31260
Not so Automatic Imitation: Expectation of Incongruence Reduces Interference in Both Autism Spectrum Disorder and Typical Development

Poster Presentation
Thursday, May 2, 2019: 5:30 PM-7:00 PM
Room: 710 (Palais des congres de Montreal)
A. J. Gordon1, J. P. Hogeveen2, R. M. Geddert3, M. K. Krug4 and M. Solomon4, (1)Psychiatry & Behavioral Sciences, University of California, Davis, M.I.N.D. Institute, Sacramento, CA, (2)Department of Psychology, University of New Mexico, Albuquerque, NM, (3)Department of Psychiatry & Behavioral Sciences, UC Davis MIND Institute, Sacramento, CA, (4)Department of Psychiatry & Behavioral Sciences, The Medical Investigation of Neurodevelopmental Disorders (MIND) Institute, University of California, Davis, Sacramento, CA
Background:

Individuals with autism spectrum disorder (ASD) exhibit deficits in social functioning. One prominent view is that such impairments are the result of a diminished capacity for imitation; however the underlying mechanisms remain unclear. One recent theory suggests that ASD may be characterized by an aberrant mirror neuron system (MNS), the neural system underlying imitation. Imitative response tendencies can be probed in the laboratory through automatic imitation (AI)–the degree to which observed actions modulate action execution. However, the largest study to date found evidence that AI is intact in ASD, challenging this hypothesis (Sowden et al., 2016).
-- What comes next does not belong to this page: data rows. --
-- ==== Sys2Proof/Laws/FrameTelegrams.lean ====
section
/-!
SUPPORT. What the operations of Machine/Telegrams.lean may change (Laws/Frames.lean).
-/
namespace Sys2Proof.Machine

theorem State.tgSecond_frame {F : Place → Bool} {z : State} (s : State) (x : TgConn)
    (hu : Al F [.saf, .frc]) (hz : Fr F z s) :
    Fr F z (State.tgSecond s x) := by
  unfold State.tgSecond
  exact (by
    split
    · exact (State.waitTo_frame _ _ (sub hu rfl) hz)
    · exact hz)

theorem State.tgMiss_frame {F : Place → Bool} {z : State} (s : State) (c : Nat) (net : Nat)
    (hu : Al F [.saf]) (hz : Fr F z s) :
    Fr F z (State.tgMiss s c net) := by
  unfold State.tgMiss
  extract_lets +onlyGivenNames x0_
  extract_lets +onlyGivenNames x1_
  have h1_ : Fr F z x1_ := (State.setTg_frame _ _ _ (sub hu rfl) hz)
  try clear_value x1_
  revert x1_
  refine fr_id ?_
  intro x1_ h1_
  exact (fr_foldl (fun _ _ h2_ => (fr_ite (State.spoil_frame _ _ (sub hu rfl) h2_)
  h2_))
  h1_)

theorem State.tgHeldOver_frame {F : Place → Bool} {z : State} (s : State) (c : Nat)
    (hu : Al F [.saf]) (hz : Fr F z s) :
    Fr F z (State.tgHeldOver s c) := by
  unfold State.tgHeldOver
  extract_lets +onlyGivenNames x0_
  exact (by
    split
    · exact (State.tgMiss_frame _ _ _ (sub hu rfl) (State.setTg_frame _ _ _ (sub hu rfl) hz))
    · exact hz)

theorem execHeldCopyExpire_frame {F : Place → Bool} {z : State} (c : Fin 64) (s : State)
    (hu : Al F [.saf, .frc]) (hz : Fr F z s) :
    FrA F z (execHeldCopyExpire c s) := by
  unfold execHeldCopyExpire
  extract_lets +onlyGivenNames x0_
  exact (fr_iteA (frA_next (State.tgHeldOver_frame _ _ (sub hu rfl) (State.waitTo_frame _ _ (sub hu rfl) hz)))
  (frA_next hz))

theorem State.tgDiscard_frame {F : Place → Bool} {z : State} (s : State) (c : Nat) (port : Nat) (why : Nat)
    (hu : Al F [.gb, .regs, .gates, .saf]) (hz : Fr F z s) :
    Fr F z (State.tgDiscard s c port why) := by
  unfold State.tgDiscard
  extract_lets +onlyGivenNames x0_
  extract_lets +onlyGivenNames x1_
  extract_lets +onlyGivenNames x2_
  extract_lets +onlyGivenNames x3_
  have h3_ : Fr F z x3_ := (fr_ite (fr_saf hz (al hu rfl))
  (State.setTg_frame _ _ _ (sub hu rfl) hz))
  try clear_value x3_
  revert x3_
  refine fr_id ?_
  intro x3_ h3_
  exact (State.post_frame _ _ _ _ _ _ (sub hu rfl) h3_)

theorem State.tgTrip_frame {F : Place → Bool} {z : State} (s : State) (c : Nat)
    (hu : Al F [.firstOut, .gb, .regs, .gates, .nb, .saf]) (hz : Fr F z s) :
    Fr F z (State.tgTrip s c) := by
  unfold State.tgTrip
  exact (State.matrix_frame _ (sub hu rfl) (State.funTrips_frame _ _ _ (sub hu rfl) hz))

theorem State.tgPost_frame {F : Place → Bool} {z : State} (s : State) (c : Nat) (x : TgConn)
    (hu : Al F [.ban, .gb, .pgn, .regs, .resp, .gates]) (hz : Fr F z s) :
    Fr F z (State.tgPost s c x) := by
  unfold State.tgPost
  exact (by
    split
    · exact hz
    · extract_lets +onlyGivenNames x0_
      extract_lets +onlyGivenNames x1_
      have h1_ : Fr F z x1_ := (fr_foldl (fun _ _ h2_ => (State.wr_frame _ _ _ (sub hu rfl) h2_))
      hz)
      try clear_value x1_
      revert x1_
      refine fr_id ?_
      intro x1_ h1_
      exact (State.pgnPost_frame _ _ _ _ (sub hu rfl) (State.wr_frame _ _ _ (sub hu rfl) h1_)))

theorem State.tgReport_frame {F : Place → Bool} {z : State} (s : State) (c : Nat)
    (hu : Al F [.ban, .gb, .pgn, .regs, .resp, .gates]) (hz : Fr F z s) :
    Fr F z (State.tgReport s c) := by
  unfold State.tgReport
  exact (fr_ite (State.tgPost_frame _ _ _ (sub hu rfl) hz)
  hz)

theorem State.tgState_frame {F : Place → Bool} {z : State} (s : State) (c : Nat) (x : TgConn)
    (hu : Al F [.ban, .gb, .pgn, .regs, .resp, .gates, .saf]) (hz : Fr F z s) :
    Fr F z (State.tgState s c x) := by
  unfold State.tgState
  extract_lets +onlyGivenNames x0_
  extract_lets +onlyGivenNames x1_
  extract_lets +onlyGivenNames x2_
  have h2_ : Fr F z x2_ := (State.setTg_frame _ _ _ (sub hu rfl) hz)
  try clear_value x2_
  revert x2_
  refine fr_id ?_
  intro x2_ h2_
  exact (fr_ite h2_
  (State.tgReport_frame _ _ (sub hu rfl) h2_))

theorem execConnReport_frame {F : Place → Bool} {z : State} (which : Option (Fin 64)) (s : State)
    (hu : Al F [.ban, .gb, .pgn, .regs, .resp, .gates, .saf, .frc]) (hz : Fr F z s) :
    FrA F z (execConnReport which s) := by
  unfold execConnReport
  exact (fr_iteA (frA_next hz)
  (by
    split
    · exact (fr_iteA (frA_next hz)
      (by
        extract_lets +onlyGivenNames x0_
        have h0_ : Fr F z x0_ := (State.tgSecond_frame _ _ (sub hu rfl) hz)
        try clear_value x0_
        revert x0_
        refine fr_id ?_
        intro x0_ h0_
        exact (frA_next (State.tgReport_frame _ _ (sub hu rfl) (State.setTg_frame _ _ _ (sub hu rfl) h0_)))))
    · extract_lets +onlyGivenNames x1_
      have h1_ : Fr F z x1_ := (State.tgSecond_frame _ _ (sub hu rfl) hz)
      try clear_value x1_
      revert x1_
      refine fr_id ?_
      intro x1_ h1_
      extract_lets +onlyGivenNames x2_
      extract_lets +onlyGivenNames x3_
      extract_lets +onlyGivenNames x4_
      have h4_ : Fr F z x4_ := (fr_saf h1_ (al hu rfl))
      try clear_value x4_
      revert x4_
      refine fr_id ?_
      intro x4_ h4_
      exact (frA_next (State.tgPost_frame _ _ _ (sub hu rfl) h4_))))

theorem State.funReturn_frame {F : Place → Bool} {z : State} (s : State) (f : Nat)
    (hu : Al F [.ban, .firstOut, .gb, .pgn, .regs, .resp, .gates, .nb, .saf]) (hz : Fr F z s) :
    Fr F z (State.funReturn s f) := by
  unfold State.funReturn
  extract_lets +onlyGivenNames x0_
  extract_lets +onlyGivenNames x1_
  extract_lets +onlyGivenNames x2_
  have h2_ : Fr F z x2_ := (fr_ite (State.wr_frame _ _ _ (sub hu rfl) (fr_saf hz (al hu rfl)))
  hz)
  try clear_value x2_
  revert x2_
  refine fr_id ?_
  intro x2_ h2_
  extract_lets +onlyGivenNames x3_
  extract_lets +onlyGivenNames x4_
  have h4_ : Fr F z x4_ := (fr_ite (State.wr_frame _ _ _ (sub hu rfl) (fr_saf h2_ (al hu rfl)))
  h2_)
  try clear_value x4_
  revert x4_
  refine fr_id ?_
  intro x4_ h4_
  extract_lets +onlyGivenNames x5_
  have h5_ : Fr F z x5_ := (fr_foldl (fun _ _ h6_ => (by
    extract_lets +onlyGivenNames x7_
    exact (fr_ite (State.post_frame _ _ _ _ _ _ (sub hu rfl) (State.tgState_frame _ _ _ (sub hu rfl) h6_))
    h6_)))
  h4_)
  try clear_value x5_
  revert x5_
  refine fr_id ?_
  intro x5_ h5_
  extract_lets +onlyGivenNames x8_
  extract_lets +onlyGivenNames x9_
  have h9_ : Fr F z x9_ := (State.wr_frame _ _ _ (sub hu rfl) (State.wr_frame _ _ _ (sub hu rfl) (State.wr_frame _ _ _ (sub hu rfl) h5_)))
  try clear_value x9_
  revert x9_
  refine fr_id ?_
  intro x9_ h9_
  exact (State.matrix_frame _ (sub hu rfl) (State.safSummary_frame _ (sub hu rfl) (State.post_frame _ _ _ _ _ _ (sub hu rfl) (State.setFunBad_frame _ _ _ (sub hu rfl) h9_))))

theorem execTgTimeout_frame {F : Place → Bool} {z : State} (c : Fin 64) (s : State)
    (hu : Al F [.ban, .firstOut, .gb, .pgn, .regs, .resp, .gates, .nb, .saf, .frc]) (hz : Fr F z s) :
    FrA F z (execTgTimeout c s) := by
  unfold execTgTimeout
  extract_lets +onlyGivenNames x0_
  exact (fr_iteA (by
    extract_lets +onlyGivenNames x1_
    have h1_ : Fr F z x1_ := (State.waitTo_frame _ _ (sub hu rfl) hz)
    try clear_value x1_
    revert x1_
    refine fr_id ?_
    intro x1_ h1_
    extract_lets +onlyGivenNames x2_
    have h2_ : Fr F z x2_ := (State.tgState_frame _ _ _ (sub hu rfl) h1_)
    try clear_value x2_
    revert x2_
    refine fr_id ?_
    intro x2_ h2_
    exact (frA_next (State.tgTrip_frame _ _ (sub hu rfl) (State.post_frame _ _ _ _ _ _ (sub hu rfl) h2_))))
  (frA_next hz))

theorem State.tgMismatch_frame {F : Place → Bool} {z : State} (s : State) (c : Nat) (a : List Byte) (b : List Byte)
    (hu : Al F [.ban, .firstOut, .gb, .pgn, .regs, .resp, .gates, .nb, .saf]) (hz : Fr F z s) :
    Fr F z (State.tgMismatch s c a b) := by
  unfold State.tgMismatch
  extract_lets +onlyGivenNames x0_
  extract_lets +onlyGivenNames x1_
  have h1_ : Fr F z x1_ := (State.tgState_frame _ _ _ (sub hu rfl) hz)
  try clear_value x1_
  revert x1_
  refine fr_id ?_
  intro x1_ h1_
  exact (State.tgTrip_frame _ _ (sub hu rfl) (State.post_frame _ _ _ _ _ _ (sub hu rfl) h1_))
An alternative account suggests that social deficits may instead stem from differences in the ability to exert top-down control of imitation in those with ASD versus those with typical development (TD). Although previous research has suggested that AI is not affected by top-down control in TD (Hogeveen & Obhi, 2013), no research has examined this process in ASD.

Objectives:

To provide further evidence for or against the MNS hypothesis by examining potential differences between ASD and TD in the degree of AI (H1), and for the control of imitation theory by examining participants’ ability to exert top-down control of imitation (H2).

Methods:

Participants completed two blocks of a paradigm that included both AI and non-imitative control trials (effector priming, EP). Across blocks the congruent/incongruent trial ratio was manipulated such that one block consisted of mostly congruent trials (MC) while the other was mostly incongruent trials (MI). The dependent variables (DVs) were accuracy, reaction times (RT), and drift rate (v) – a combination of accuracy and RT quantifying participants’ rate of information processing. Data collection is ongoing for the current study, and at present we examined the control of imitation in ASD (N=27) and an FSIQ case-controlled TD sample (N=27).

Results:

Scores for our three DV’s were collapsed across block and submitted to a 2 (stimulus type: imitation vs. effector) x 2 (congruence: congruent vs. incongruent) x 2 (diagnosis group: TD vs. ASD) ANOVA (fig.1). In contrast to the theory of a broken MNS, the degree of AI was equivalent between groups for all three variables (all Fs < 1, BF01 > 2), consistent with the notion that the MNS is intact in ASD. Turning to our second hypothesis, interference scores were calculated for each DV and submitted to a 2 (stimulus type: imitation vs. effector) x 2 (block: MC vs. MI) x 2 (diagnosis group: TD vs. ASD) ANOVA (fig.2). For both groups, AI and EP interference effects decreased when the ratio of incongruent-to-congruent trials increased (MI < MC; Fs > 13, BF10 > 13). The top-down control of imitation was also matched between groups across all variables (Fs < 1, BF01 > 8).

Conclusions:

In agreement with previous work our results demonstrate that AI is unimpaired in ASD and cast further doubt upon the broken MNS theory. Furthermore, we demonstrated that control over AI is similarly unimpaired in ASD, suggesting that for both groups AI is not as automatic as previously theorized.